What the task asks: Write out, word for word, every line from the one where "exact List.length_map .." occurs to the final line of the entries, and nothing beyond them.
===== Excerpted records =====
/-- A change of the reset's causes that ends the last one, with no boot made, boots the device. -/
theorem leaveReset_bootsTo {s : State} {e : Elec} (b : BootFacts)
    (hheld : (e.sysLow || e.supplyLow || e.thermalHeld) = false)
    (hfresh : e.booted = false ∧ e.bootNone = false ∧ e.ddrFail = false ∧ e.testEn = false ∧ e.heldBoot = none) :
    s.dev.bootsTo b (({ s.fresh with elec := e }).leaveReset b) := by
  obtain ⟨hbooted, hnone, hddr, htest, hboot⟩ := hfresh
  have h : ({ s.fresh with elec := e } : Dev).atBoot := ⟨hheld, hbooted, hnone, hddr, hboot⟩
  rw [leaveReset_boots h htest]
  exact bootFrom_bootsTo rfl h b

/-- Settles O9: where the last cause ends with no boot made the device boots, and otherwise only the cause ends. -/
theorem endOfResetBootsTheDevice : Obligations.EndOfResetBootsTheDevice := by
  unfold Obligations.EndOfResetBootsTheDevice
  intro s b e fresh made
  refine ⟨fun hf hsup hth => ?sys, fun hf hsup hsys hth => ?supply, fun hf hth hsys hsup => ?thermal, fun h => ?sysStays,
    fun hsup h => ?supplyStays, fun hth h => ?thermalStays, fun h => exec_supplyResetEnd_idle h b,
    fun h => exec_thermalResetEnd_idle h b⟩
  case sys => exact ⟨_, exec_sysRstRelease s b, rfl, leaveReset_bootsTo b (by simp [e] at *; simp [*]) hf⟩
  case supply => exact ⟨_, exec_supplyResetEnd hsup b, rfl, leaveReset_bootsTo b (by simp [e] at *; simp [*]) hf⟩
  case thermal => exact ⟨_, exec_thermalResetEnd hth b, rfl, leaveReset_bootsTo b (by simp [e] at *; simp [*]) hf⟩
  case sysStays =>
    rw [exec_sysRstRelease, leaveReset_stays]
    simpa [heldReset, e, made, or_assoc] using h
  case supplyStays =>
    rw [exec_supplyResetEnd hsup, leaveReset_stays]
    simpa [heldReset, e, made, or_assoc] using h
  case thermalStays =>
    rw [exec_thermalResetEnd hth, leaveReset_stays]
    simpa [heldReset, e, made, or_assoc] using h

end Sys2Proof.Machine
end
section
/-! PROOFS. The violation log (R580 to R585). -/

namespace Sys2Proof.Machine

namespace Dev

/-! ### The epoch that a command's counts and violations belong to -/

@[simp] theorem raiseIn_frame (d : Dev) (o : Option Domain) (c : EvCode) (x : List Byte) :
    (d.raiseIn o c x).cnt.frame = d.cnt.frame := by
  unfold raiseIn
  dsimp only
  split
  · rfl
  · split <;> rfl

@[simp] theorem countLate_frame (d : Dev) (off n : Nat) : (d.countLate off n).cnt.frame = d.cnt.frame := by
  unfold countLate
  split <;> rfl

@[simp] theorem bump_frame (d : Dev) (c : Counter) (n : Nat) : (d.bump c n).cnt.frame = d.cnt.frame := by
  unfold bump
  dsimp only
  split
  case isTrue => exact countLate_frame ..
  case isFalse =>
    split
    · rw [raiseIn_frame]; exact countLate_frame ..
    · exact countLate_frame ..

theorem epochIn_congr {a b : Dev} (hf : a.cnt.frame = b.cnt.frame) (he : a.epoch = b.epoch) (o : Option Domain) :
    a.epochIn o = b.epochIn o := by
  unfold epochIn domainEpoch
  rw [hf, he]

/-! ### Logging -/

section LogEntry
variable {d : Dev} {e : VioEntry}

theorem logEntry_seq (d : Dev) (e : VioEntry) : (d.logEntry e).vio.seq = d.vio.seq := by
  unfold logEntry
  split
  · rfl
  · split
    · rfl
    · rw [raise_vio]

theorem logEntry_log_of_room (ho : d.logOverflowed = false) (hl : d.vio.log.length < 4095) :
    (d.logEntry e).vio.log = d.vio.log ++ [e] := by
  unfold logEntry
  rw [if_neg (by simp [ho]), if_pos (show d.vio.log.length < logCap from hl)]

theorem length_logEntry_of_overflowed (ho : d.logOverflowed = true) : (d.logEntry e).vio.log.length = d.vio.log.length := by
  unfold logEntry
  rw [if_pos ho]
  exact List.length_map ..

theorem count_logEntry {c : Counter} (h : c.off ≠ Cnt.EVT_LOST.off) : (d.logEntry e).count c = d.count c := by
  unfold logEntry
  split
  · rfl
  · split
    · rfl
    · exact count_raiseIn_ne _ _ _ _ _ h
=====
Answer space:
  exact List.length_map ..

theorem count_logEntry {c : Counter} (h : c.off ≠ Cnt.EVT_LOST.off) : (d.logEntry e).count c = d.count c := by
  unfold logEntry
  split
  · rfl
  · split
    · rfl
    · exact count_raiseIn_ne _ _ _ _ _ h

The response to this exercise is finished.